No obstante, y como muestra la evolución del género y sus autores, esta brillante historia no parece haber dejado una huella indeleble en la literatura de anticipación, ya que los autores de ciencia ficción, incluidos los grandes maestros, persisten en su idea de supercomputadores, generalmente malévolos o controlados por organizaciones o individuos corrompidos por la megalomanía. En su descargo diré, eso sí, que desde el punto de vista de la espectacularidad escénica o la omnipotencia tecnológica, un ingenio sediento de poder del tamaño de un inmueble es, como tópico literario, mucho más efectivo e impactante que un ordenador de bolsillo estéticamente insignificante, con independencia de sus cualidades intrínsecas. En este sentido, la tendencia al gigantismo en la literatura de ciencia ficción no difiere mucho de la que se presenta en tantas otras facetas del espíritu y quehacer humanos.
REFERENCIAS
LEINSTER, M. 1946. A Logic named Joe, Astounding Science Fiction; accesible en el enlace http://www.baen.com/chapters/W200506/0743499107___2.htm
BERKELEY, E. C. 1949. Giant Brains, or machines that think, Nueva York, Wiley&Sons
BERKELEY, E.C. 1950. Simple Simon, Scientific American 183, 40-43.

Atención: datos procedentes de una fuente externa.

-- ==== Sys2Proof/Laws/Soli.lean ====
section
/-!
SUPPORT. Soli sections: reading a register or predicate after a write, what an instruction that writes one of them in each acting lane leaves,
and the masks of acting lanes.
-/
namespace Sys2Proof.Laws

open Sys2Proof.Machine Sys2Proof.Safety

/-! ### Lanes -/

theorem setReg_reg (l : Lane) (d r : Reg) (v : Word) : (l.setReg d v).reg r = if r = d ∧ r ≠ 0 then v else l.reg r := by
  unfold Lane.setReg Lane.reg
  by_cases h : d = 0
  · rw [if_pos h]
    by_cases k : r = d ∧ r ≠ 0
    · exact absurd (k.1.trans h) k.2
    · rw [if_neg k]
  · rw [if_neg h]
    by_cases e : r = d
    · subst e
      rw [if_neg h, if_pos ⟨rfl, h⟩]
      exact Vector.getElem_set_self _
    · have : d.toNat ≠ r.toNat := fun q => e (BitVec.eq_of_toNat_eq q.symm)
      rw [if_neg fun q : r = d ∧ r ≠ 0 => e q.1]
      by_cases z : r = 0
      · rw [if_pos z, if_pos z]
      · rw [if_neg z, if_neg z]
        exact Vector.getElem_set_ne d.isLt r.isLt this

theorem setPred_pred (l : Lane) (d r : BitVec 3) (v : Bool) : (l.setPred d v).pred r = if r = d ∧ r ≠ 0 then v else l.pred r := by
  unfold Lane.setPred Lane.pred
  by_cases h : d = 0
  · rw [if_pos h]
    by_cases k : r = d ∧ r ≠ 0
    · exact absurd (k.1.trans h) k.2
    · rw [if_neg k]
  · rw [if_neg h]
    by_cases e : r = d
    · subst e
      rw [if_neg h, if_pos ⟨rfl, h⟩]
      exact Vector.getElem_set_self _
    · have : d.toNat ≠ r.toNat := fun q => e (BitVec.eq_of_toNat_eq q.symm)
      rw [if_neg fun q : r = d ∧ r ≠ 0 => e q.1]
      by_cases z : r = 0
      · rw [if_pos z, if_pos z]
      · rw [if_neg z, if_neg z]
        exact Vector.getElem_set_ne d.isLt r.isLt this

@[simp] theorem setReg_preds (l : Lane) (d : Reg) (v : Word) : (l.setReg d v).preds = l.preds := by
  unfold Lane.setReg
  split <;> rfl

@[simp] theorem setPred_regs (l : Lane) (d : BitVec 3) (v : Bool) : (l.setPred d v).regs = l.regs := by
  unfold Lane.setPred
  split <;> rfl

@[simp] theorem reg_zero (l : Lane) : l.reg 0 = 0 := by simp [Lane.reg]

@[simp] theorem pred_zero (l : Lane) : l.pred 0 = true := by simp [Lane.pred]

/-! ### Acting lanes -/

theorem onLanes_lane (x : Section) (g : Guard) (f : Fin 16 → Lane → Lane) (k : Fin 16) :
    (x.onLanes g f).lanes[k] = if x.acts g k then f k x.lanes[k] else x.lanes[k] := by
  simp [Section.onLanes]

/-- A mask has the bit of each lane of its predicate. -/
theorem maskOf_getLsbD (f : Fin 16 → Bool) (k : Fin 16) : (maskOf f).getLsbD k.val = f k := by
  have z : ∀ (l : List (Fin 16)) (m : BitVec 16),
      (l.foldl (fun m k => if f k then m ||| BitVec.ofNat 16 (2 ^ k.val) else m) m).getLsbD k.val = (m.getLsbD k.val || (decide (k ∈ l) && f k)) := by
    intro l
    induction l with
    | nil => intro m; simp
    | cons a l ih =>
      intro m
      rw [List.foldl_cons, ih]
      by_cases h : k = a
      · subst h
        have t : (BitVec.ofNat 16 (2 ^ k.val)).getLsbD k.val = true := by
          rw [BitVec.getLsbD_ofNat, Nat.testBit_two_pow]
          simp
        by_cases q : f k = true
        · rw [if_pos q, BitVec.getLsbD_or, t, q]
          simp
        · rw [if_neg q]
          simp [q]
      · have t : (BitVec.ofNat 16 (2 ^ a.val)).getLsbD k.val = false := by
          have q : ¬a.val = k.val := fun q => h (Fin.ext q.symm)
          rw [BitVec.getLsbD_ofNat, Nat.testBit_two_pow]
          simp only [q, decide_false, Bool.and_false]
        have m' : decide (k ∈ a :: l) = decide (k ∈ l) := by simp [h]
        rw [m']
        split
        · rw [BitVec.getLsbD_or, t, Bool.or_false]
        · rfl
  unfold maskOf
  rw [z]
  simp

theorem actMask_getLsbD (x : Section) (g : Guard) (k : Fin 16) : (x.actMask g).getLsbD k.val = x.acts g k := maskOf_getLsbD _ _

/-! ### Instructions -/

/-- A section that runs and fetches an instruction issues it. -/
theorem issue_of_issues {s : State} {c : Ctx} {x : Section} {i : Instr} (h : Issues s c x i) (f : Section → State) :
    issue s c i f = .next (f x) := by
  unfold issue
  rw [h.here]
  simp [h.running, h.fetched]

/-- Other lanes, and the next word: nothing else. -/
theorem advance_lanes (x : Section) (l : Vector Lane 16) :
    Section.advance { x with lanes := l } = { x with lanes := (Section.advance { x with lanes := l }).lanes, pc := x.pc + 1 } := rfl

/-- A section in whose acting lanes one register takes the value that `f` gives the lane. -/
theorem onLanes_wroteReg (x : Section) (g : Guard) (d : Reg) (f : Fin 16 → Lane → Word) :
    WroteReg x (x.onLanes g fun k l => l.setReg d (f k l)).advance g d fun k => f k x.lanes[k] where
  regs k r := by
    show ((x.onLanes g fun k l => l.setReg d (f k l)).lanes[k]).reg r = _
    rw [onLanes_lane]
    by_cases h : x.acts g k = true
    · rw [if_pos h, setReg_reg, h]
      by_cases e : r = d <;> by_cases z : r = 0 <;> simp [e, z]
    · rw [if_neg h]
      simp [h]
  preds k := by
    show ((x.onLanes g fun k l => l.setReg d (f k l)).lanes[k]).preds = _
    rw [onLanes_lane]
    split
    · exact setReg_preds _ _ _
    · rfl
  rest := advance_lanes x _

/-- A section in whose acting lanes one predicate takes the value that `f` gives the lane. -/
theorem onLanes_wrotePred (x : Section) (g : Guard) (d : BitVec 3) (f : Lane → Bool) :
    WrotePred x (x.onLanes g fun _ l => l.setPred d (f l)).advance g d fun k => f x.lanes[k] where
  preds k r := by
    show ((x.onLanes g fun _ l => l.setPred d (f l)).lanes[k]).pred r = _
    rw [onLanes_lane]
    by_cases h : x.acts g k = true
    · rw [if_pos h, setPred_pred, h]
      by_cases e : r = d <;> by_cases z : r = 0 <;> simp [e, z]
    · rw [if_neg h]
      simp [h]
  regs k := by
    show ((x.onLanes g fun _ l => l.setPred d (f l)).lanes[k]).regs = _
    rw [onLanes_lane]
    split
    · exact setPred_regs _ _ _
    · rfl
  rest := advance_lanes x _

/-- An instruction that writes one register. -/
theorem writeReg_wrote (s : State) (c : Ctx) (x : Section) (g : Guard) (d : Reg) (f : Fin 16 → Lane → Word) :
    ∃ y, writeReg s c x g d f = s.setSection c y ∧ WroteReg x y g d fun k => f k x.lanes[k] := by
  have h := onLanes_wroteReg x g d f
  revert h
  unfold writeReg
  generalize (x.onLanes g fun k l => l.setReg d (f k l)).advance = y
  exact fun h => ⟨y, rfl, h⟩

/-- An instruction that writes one predicate. -/
theorem writePred_wrote (s : State) (c : Ctx) (x : Section) (g : Guard) (d : BitVec 3) (f : Lane → Bool) :
    ∃ y, writePred s c x g d f = s.setSection c y ∧ WrotePred x y g d fun k => f x.lanes[k] := by
  have h := onLanes_wrotePred x g d f
  revert h
  unfold writePred
  generalize (x.onLanes g fun _ l => l.setPred d (f l)).advance = y
  exact fun h => ⟨y, rfl, h⟩

/-- The three-register form. -/
theorem alu_wrote {s : State} {c : Ctx} {i : Instr} {x : Section} (h : Issues s c x i) (g : Guard) (d a b : Reg) (f : Word → Word → Word) :
    ∃ y, alu s c i g d a b f = .next (s.setSection c y) ∧ WroteReg x y g d fun k => f (x.lanes[k].reg a) (x.lanes[k].reg b) := by
  obtain ⟨y, e, w⟩ := writeReg_wrote s c x g d fun _ l => f (l.reg a) (l.reg b)
  exact ⟨y, by rw [alu, issue_of_issues h, e], w⟩

/-- The accumulator form. -/
theorem aluAcc_wrote {s : State} {c : Ctx} {i : Instr} {x : Section} (h : Issues s c x i) (g : Guard) (d a b : Reg)
    (f : Word → Word → Word → Word) :
    ∃ y, aluAcc s c i g d a b f = .next (s.setSection c y)
      ∧ WroteReg x y g d fun k => f (x.lanes[k].reg d) (x.lanes[k].reg a) (x.lanes[k].reg b) := by
  obtain ⟨y, e, w⟩ := writeReg_wrote s c x g d fun _ l => f (l.reg d) (l.reg a) (l.reg b)
  exact ⟨y, by rw [aluAcc, issue_of_issues h, e], w⟩

/-- The form with one source register. -/
theorem alu1_wrote {s : State} {c : Ctx} {i : Instr} {x : Section} (h : Issues s c x i) (g : Guard) (d a : Reg) (f : Word → Word) :
    ∃ y, alu1 s c i g d a f = .next (s.setSection c y) ∧ WroteReg x y g d fun k => f (x.lanes[k].reg a) := by
  obtain ⟨y, e, w⟩ := writeReg_wrote s c x g d fun _ l => f (l.reg a)
  exact ⟨y, by rw [alu1, issue_of_issues h, e], w⟩

end Sys2Proof.Laws
end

JONES, D. F. 1966. Colossus, Londres, Rupert Hart-Davis Ltd
HERBERT, F. 1966. Destination: Void (Berkeley 1966)
BRUSS, B. R. Bruss. 1959. Terre, Siècle 24 y An 2391, Paris, Fleuve Noir
BRUSS, B. R. 1963. Complot Vénus-Terre, Paris, Fleuve Noir
GIBSON, W. 1984. Neuromancer, Nueva York, Ace Books
SHANNON, E. C. 1940. A Symbolic Analysis of Relay and Switching Circuits (Massachusetts, MIT Press
[1] La cadena precisa de especialistas en el diseño y construcción es Sobolev-Brusentzov-Zhogolev-Verigin-Maslov-Tishulina.